Perhaps I didn't read it well enough yet, but I don't see any cloning going on here.
Lastly, a lot of work was done reverse engineering that could also have happened just from reading docs. I suppose from the POV of implementing a software passkey, it's useful to have written the tracing tools for help validating your own implementation. But it's presented as if you were uncovering a secret part of the protocol.
> Do Big Sites Care?
A more important question is: should they? Left as an exercise.
> reverse-engineering CTAP2 at the byte level,
Is it reverse-engineering? Feels more like decoding. Forgive me again if I didn't understand.
It’s an attack that lets the malicious actor hijack the passkey registration flow to insert a key that they know, so that they can later log in as the victim.
I'm not sure what this "breaks". Unless a site requires attestation and validates that attestation, a bad software FIDO2 implementation will leave users vulnerable should they choose to use one.

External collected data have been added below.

/-- 40_pulse R114, R118, R131, R137: the high frequency bits and the length enable, and with bit 7 set the trigger,
which reloads the timer from the frequency this write set, restarts the envelope, reloads the length only from 0,
and starts the channel only with its DAC on. Nothing else changes; the sweep and the duty phase stay. The DAC gate
of the trigger and the order of the parts are the spec's own choices (D11, D14, D30, D36). -/
def Obligations.WriteNr14AndNr24TriggerThePulse : Prop :=
  ∀ (d : Byte) (s : State), s.Running → s.AcceptsWrites →
    let freq (c : Pulse) : BitVec 11 := BitVec.ofNat 11 (256 * bits d 2 0 + c.frequency.toNat % 256)
    let after (c : Pulse) : Pulse :=
      if bit d 7 then
        { c with
          frequency := freq c
          lengthEnabled := bit d 6
          enabled := c.dacEnabled
          lengthCounter := if c.lengthCounter = 0 then 64 else c.lengthCounter
          period := (2048 - (freq c).toNat) * 4
          volume := c.volumeInit.toNat
          volumeCounter := c.volumePeriod.toNat
          envFrozen := !s.params.envFreezeLatch && c.envFrozen }
      else { c with frequency := freq c, lengthEnabled := bit d 6 }
    exec (.writeNr14 d) s = .next { s with apu := { s.apu with ch1 := after s.apu.ch1 } }
      ∧ exec (.writeNr24 d) s = .next { s with apu := { s.apu with ch2 := after s.apu.ch2 } }
      ∧ (encode (.writeNr14 d)).toNat = 0x40FF1400 + d.toNat
      ∧ (encode (.writeNr24 d)).toNat = 0x40FF1900 + d.toNat

/-- 40_pulse R119-R127: what the READs of the pulse registers return, with the default read masks. -/
def Obligations.PulseRegisterReads : Prop :=
  ∀ s : State, s.Running → s.params.readMask = Params.default.readMask →
    let duty (c : Pulse) : Byte := BitVec.ofNat 8 (64 * c.duty.toNat + 0x3F)
    let env (c : Pulse) : Byte :=
      BitVec.ofNat 8 (16 * c.volumeInit.toNat + 8 * c.envDirection.toNat + c.volumePeriod.toNat)
    let control (c : Pulse) : Byte := BitVec.ofNat 8 (0xBF + 64 * c.lengthEnabled.toNat)
    let w := s.apu.sweep
    Answers .readNr10 s (BitVec.ofNat 8 (0x80 + 16 * w.sweepTime.toNat + 8 * w.sweepDirection.toNat + w.sweepShifts.toNat))
      ∧ Answers .readNr11 s (duty s.apu.ch1) ∧ Answers .readNr12 s (env s.apu.ch1)
      ∧ Answers .readNr13 s 0xFF#8 ∧ Answers .readNr14 s (control s.apu.ch1)
      ∧ Answers .readNr21 s (duty s.apu.ch2) ∧ Answers .readNr22 s (env s.apu.ch2)
      ∧ Answers .readNr23 s 0xFF#8 ∧ Answers .readNr24 s (control s.apu.ch2)
      ∧ [Instr.readNr10, .readNr11, .readNr12, .readNr13, .readNr14, .readNr21, .readNr22, .readNr23, .readNr24].map encode
        = [0x00FF1000#32, 0x00FF1100#32, 0x00FF1200#32, 0x00FF1300#32, 0x00FF1400#32, 0x00FF1600#32, 0x00FF1700#32,
          0x00FF1800#32, 0x00FF1900#32]

/-! ## Wave channel -/

/-- 41_wave R170, R171, R172, 42_noise R200: the DAC power, the length and the volume code of channel 3, and the length of
channel 4. -/
def Obligations.WriteNr30Nr31Nr32Nr41SetTheirFields : Prop :=
  ∀ (d : Byte) (s : State), s.Running → s.AcceptsWrites →
    exec (.writeNr30 d) s
        = .next { s with apu := { s.apu with ch3 := { s.apu.ch3 with
            dacEnabled := bit d 7
            enabled := bit d 7 && s.apu.ch3.enabled } } }
      ∧ exec (.writeNr31 d) s
        = .next { s with apu := { s.apu with ch3 := { s.apu.ch3 with lengthCounter := 256 - d.toNat } } }
      ∧ exec (.writeNr32 d) s
        = .next { s with apu := { s.apu with ch3 := { s.apu.ch3 with volumeCode := BitVec.ofNat 2 (bits d 6 5) } } }
      ∧ exec (.writeNr41 d) s
        = .next { s with apu := { s.apu with ch4 := { s.apu.ch4 with lengthCounter := 64 - bits d 5 0 } } }
      ∧ (encode (.writeNr30 d)).toNat = 0x40FF1A00 + d.toNat
      ∧ (encode (.writeNr31 d)).toNat = 0x40FF1B00 + d.toNat
      ∧ (encode (.writeNr32 d)).toNat = 0x40FF1C00 + d.toNat
      ∧ (encode (.writeNr41 d)).toNat = 0x40FF2000 + d.toNat

/-- 41_wave R174, R182, 40_pulse R137: as for the pulses, with 256 and a factor of 2; the trigger restarts the
sample pointer and leaves the sample buffer and the wave RAM. The DAC gate of the trigger and the order of the parts
are the spec's own choices (D11, D30). -/
def Obligations.WriteNr34TriggersTheWave : Prop :=
  ∀ (d : Byte) (s : State), s.Running → s.AcceptsWrites →
    let c := s.apu.ch3
    let freq : BitVec 11 := BitVec.ofNat 11 (256 * bits d 2 0 + c.frequency.toNat % 256)
    let after : Wave :=
      if bit d 7 then
        { c with
          frequency := freq
          lengthEnabled := bit d 6
          enabled := c.dacEnabled
          lengthCounter := if c.lengthCounter = 0 then 256 else c.lengthCounter
          period := (2048 - freq.toNat) * 2
          sampleNibble := 0#5 }
      else { c with frequency := freq, lengthEnabled := bit d 6 }
    exec (.writeNr34 d) s = .next { s with apu := { s.apu with ch3 := after } }
      ∧ (encode (.writeNr34 d)).toNat = 0x40FF1E00 + d.toNat

/-- 41_wave R175: WRITE WAVEi stores its byte at any time, whatever the power bit and the channel hold, and leaves every
other byte and the rest of the state, the sample buffer among it; a fetch of either of the byte's samples then reads its
nibble. The canonical form of the wave RAM, a hypothesis and a part of the conclusion, is the model's (log entry 10). -/
def Obligations.WriteWaveStoresOneByte : Prop :=
  ∀ (i : BitVec 4) (d : Byte) (s : State), s.Running → Memory.wf s.apu.ch3.waveRam = true →
    (∃ m : Memory,
      exec (.writeWave i d) s = .next { s with apu := { s.apu with ch3 := { s.apu.ch3 with waveRam := m } } }
        ∧ Memory.read m (waveAddr i) = d
        ∧ (∀ a, a ≠ waveAddr i → Memory.read m a = Memory.read s.apu.ch3.waveRam a)
        ∧ Memory.wf m = true
        ∧ ∀ n : BitVec 5, n.toNat / 2 = i.toNat →
          (Memory.sample m n).toNat = if n.toNat % 2 = 0 then d.toNat / 16 else d.toNat % 16)
      ∧ (encode (.writeWave i d)).toNat = 0x40FF3000 + 256 * i.toNat + d.toNat

/-- 41_wave R176-R180: what the READs of the wave registers return, with the default read masks; NR30 bit 7 is `enabled`,
not `dac_enabled`. -/
def Obligations.WaveRegisterReads : Prop :=
  ∀ s : State, s.Running → s.params.readMask = Params.default.readMask →
    Answers .readNr30 s (BitVec.ofNat 8 (0x7F + 128 * s.apu.ch3.enabled.toNat))
      ∧ Answers .readNr31 s 0xFF#8
      ∧ Answers .readNr32 s (BitVec.ofNat 8 (0x9F + 32 * s.apu.ch3.volumeCode.toNat))
      ∧ Answers .readNr33 s 0xFF#8
      ∧ Answers .readNr34 s (BitVec.ofNat 8 (0xBF + 64 * s.apu.ch3.lengthEnabled.toNat))
      ∧ [Instr.readNr30, .readNr31, .readNr32, .readNr33, .readNr34].map encode
        = [0x00FF1A00#32, 0x00FF1B00#32, 0x00FF1C00#32, 0x00FF1D00#32, 0x00FF1E00#32]

/-! ## Noise channel -/

/-- 42_noise R202: the polynomial register; the running timer is not reloaded (D21, the spec's own choice). -/
def Obligations.WriteNr43SetsThePolynomial : Prop :=
  ∀ (d : Byte) (s : State), s.Running → s.AcceptsWrites →
    exec (.writeNr43 d) s
        = .next { s with apu := { s.apu with ch4 := { s.apu.ch4 with
            clockShift := BitVec.ofNat 4 (bits d 7 4)
            widthMode := bit d 3
            divisorCode := BitVec.ofNat 3 (bits d 2 0) } } }
      ∧ (encode (.writeNr43 d)).toNat = 0x40FF2200 + d.toNat

/-- 42_noise R203, R211, R212: the length enable, and with bit 7 set the trigger, which also sets the LFSR to all
ones. The DAC gate of the trigger is the spec's own choice (D11). -/
def Obligations.WriteNr44TriggersTheNoise : Prop :=
  ∀ (d : Byte) (s : State), s.Running → s.AcceptsWrites →
    let c := s.apu.ch4
    let after : Noise :=
      if bit d 7 then
        { c with
          lengthEnabled := bit d 6
          enabled := c.dacEnabled
          lengthCounter := if c.lengthCounter = 0 then 64 else c.lengthCounter
          period := s.params.noiseDivisorTable[c.divisorCode.toNat]'c.divisorCode.isLt * 2 ^ c.clockShift.toNat
          volume := c.volumeInit.toNat
          volumeCounter := c.volumePeriod.toNat
          envFrozen := !s.params.envFreezeLatch && c.envFrozen
          lfsr := 0x7FFF#15 }
      else { c with lengthEnabled := bit d 6 }
    exec (.writeNr44 d) s = .next { s with apu := { s.apu with ch4 := after } }
      ∧ (encode (.writeNr44 d)).toNat = 0x40FF2300 + d.toNat

/-- 42_noise R205-R208: what the READs of the noise registers return, with the default read masks. -/
def Obligations.NoiseRegisterReads : Prop :=
  ∀ s : State, s.Running → s.params.readMask = Params.default.readMask →
    let c := s.apu.ch4
    Answers .readNr41 s 0xFF#8
      ∧ Answers .readNr42 s (BitVec.ofNat 8 (16 * c.volumeInit.toNat + 8 * c.envDirection.toNat + c.volumePeriod.toNat))
      ∧ Answers .readNr43 s (BitVec.ofNat 8 (16 * c.clockShift.toNat + 8 * c.widthMode.toNat + c.divisorCode.toNat))
      ∧ Answers .readNr44 s (BitVec.ofNat 8 (0xBF + 64 * c.lengthEnabled.toNat))
      ∧ [Instr.readNr41, .readNr42, .readNr43, .readNr44].map encode
        = [0x00FF2000#32, 0x00FF2100#32, 0x00FF2200#32, 0x00FF2300#32]

/-- 42_noise R209: one LFSR step, in the arithmetic of naturals: the value shifts right, the feedback bit enters at bit
14, and with the narrow tap it replaces bit 6 as well. -/
def Obligations.LfsrStepShiftsInTheFeedbackBit : Prop :=
  ∀ l : BitVec 15,
    let x := l.toNat
    let feedback := (x + x / 2) % 2
    (lfsrStep l false).toNat = x / 2 + feedback * 2 ^ 14
      ∧ (lfsrStep l true).toNat = x / 2 - (x / 2 / 2 ^ 6 % 2) * 2 ^ 6 + feedback * 2 ^ 14 + feedback * 2 ^ 6
      ∧ lfsrStep 0x7FFF#15 false = 0x3FFF#15 ∧ lfsrStep 0x7FFF#15 true = 0x3FBF#15
      ∧ lfsrStep 0x0001#15 false = 0x4000#15 ∧ lfsrStep 0x0002#15 false = 0x4001#15

/-- 42_noise R210: the periods of the LFSR. The spec derives it by enumeration (R210). -/
def Obligations.LfsrSequencesHaveTheirPeriods : Prop :=
  let wide (n : Nat) (l : BitVec 15) : BitVec 15 := (fun l => lfsrStep l false)^[n] l
  let narrow (n : Nat) (l : BitVec 15) : BitVec 15 := (fun l => lfsrStep l true)^[n] l
  (wide 32767 0x7FFF#15 = 0x7FFF#15 ∧ ∀ n, 0 < n → n < 32767 → wide n 0x7FFF#15 ≠ 0x7FFF#15)
    ∧ (∀ v : BitVec 15, v ≠ 0#15 → ∃ n, wide n 0x7FFF#15 = v)
    ∧ (narrow 1 0x7FFF#15 = 0x3FBF#15 ∧ narrow 127 0x3FBF#15 = 0x3FBF#15
      ∧ ∀ n, 0 < n → n < 127 → narrow n 0x3FBF#15 ≠ 0x3FBF#15)
    ∧ (∀ n, 0 < n → narrow n 0x7FFF#15 ≠ 0x7FFF#15)
    ∧ (∀ b, lfsrStep 0#15 b = 0#15)
    ∧ (∀ n, wide n 0x7FFF#15 ≠ 0#15 ∧ narrow n 0x7FFF#15 ≠ 0#15)
    ∧ ∀ p, (State.resetWith p).apu.ch4.lfsr = 0#15

/-! ## STEP -/

/-- 40_pulse R129: one clock of a counter, and the clock on which a counter expires. The order within a clock is the
spec's own choice (D9). -/
def Obligations.CountdownExpiresOnItsNthClock : Prop :=
  (∀ x r : Nat, countdown x r = if x ≤ 1 then (r, true) else (x - 1, false))
    ∧ ∀ n r k : Nat, k < n →
        (fun x => (countdown x r).1)^[k] n = n - k ∧ (countdown (n - k) r).2 = decide (k + 1 = n)

/-- 43_frame_sequencer R233, 60_exceptions R282, 40_pulse R134: STEP completes in every running state, but for a
sweep sum above 2047 under `SWEEP_OVERFLOW = fault`, where it faults and records the sum. The fault, and that the
units run whatever the flags and the power bit hold, are the spec's own choices (D15, D17, D23). -/
def Obligations.StepCompletesUnlessTheSweepOverflows : Prop :=
  ∀ s : State, s.Running →
    (¬ (s.SweepOverflows ∧ s.params.sweepOverflow = .fault) →
        ∃ t, exec .step s = .next t ∧ t.host = s.host ∧ t.params = s.params
          ∧ t.apu.fs.period = if s.TickDue then 8192 else s.apu.fs.period - 1)
      ∧ (s.SweepOverflows → s.params.sweepOverflow = .fault → exec .step s = .fault (.sweepOverflow s.sweepSum))
      ∧ encode .step = 0x80000000#32

/-- 40_pulse R130: STEP clocks the timers of channels 1 and 2, whatever their flags hold; the reload reads the
frequency as it stands at the expiry. The countdown is the spec's own choice (D9). -/
def Obligations.StepClocksThePulseTimers : Prop :=
  (∀ s t : State, exec .step s = .next t →
    let period (c : Pulse) : Nat := if c.period ≤ 1 then (2048 - c.frequency.toNat) * 4 else c.period - 1
    let idx (c : Pulse) : Nat := if c.period ≤ 1 then (c.dutyIdx.toNat + 1) % 8 else c.dutyIdx.toNat
    (t.apu.ch1.period = period s.apu.ch1 ∧ t.apu.ch1.dutyIdx.toNat = idx s.apu.ch1)
      ∧ (t.apu.ch2.period = period s.apu.ch2 ∧ t.apu.ch2.dutyIdx.toNat = idx s.apu.ch2))
    ∧ ∀ f : BitVec 11, 4 ≤ pulseReload f ∧ pulseReload f ≤ 8192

If anything I'm worried that corporate security people will hear of "attacks" like this and blindly add "must use attestation with passkeys" to their checklists, and desktop computing will end up in the same state as mobile, where you have to have an unmodified OS install from one of a handful of authorized fiefdoms to log into your bank. It's a long way off, due to the amount of old laptops with no TPM about, but a plausible future
Edit: I may be misunderstanding the scope of attestation in a FIDO/Webauthn context. Is it a legitimate concern that it would lock out other OSes, or would you simply need a hardware key (or perhaps a TPM), but could run what you want above it?
Great effort. I honestly doubt that any B2C or even the vast majority of B2B relying parties do verification of attestation statements during registration which means the relying party never really knows whether the authenticator's public key is actually generated by a real security key, TPM, etc... or just generated by software. I guess FIDO MDS can currently act as a solution to some degree but it might possibly break passkeys legitimately generated by software such as password managers, not to mention that when it comes to TPMs for example, the process is messy and unpredictable. Many TPMs don't even send their own entire x5c because of size and storage limitations.
> I honestly doubt that any B2C or even the vast majority of B2B relying parties do verification of attestation statements
It took Apple to implement passkeys, for FIDO auth to become as popular as it is today. Apple does not attest because they were lazy. So yes, AFAIK only a few finance sites require attestation. (For internal auth, many IdPs can optionally require attestation, from limited signing authorities. Through federation this attested auth can be used elsewhere but I don't know of any mechanism for asserting that to any relying party.)
Yes, lazy. They knew that passkeys needed to be portable to other devices. Otherwise backups (well, recovery) would be impossibly difficult, as is the case with U2F today. The way the keys are passed around by Apple does not expose them, but they didn't bother to build an ecosystem where an attestation could also be portable (think: Security World). Why bother (it's fairly hard) when you can just not attest, and you have the weight to force everyone to accept it anyway? As long as you are within the Apple ecosystem, using a legitimate hardware-generated passkey, the attestation doesn't matter anyway. So screw everyone else.
FIDO should have rejected this approach but from the very beginning they were captured by the largest corporate interests.
Now to get back to your doubt, if a registration is attested, I would be surprised if it is ignored.
Passkey is what programs aimed at people without favorite Linux distros call WebAuthn+FIDO2(+CTAP2+the rest of the stack you've probably already heard of).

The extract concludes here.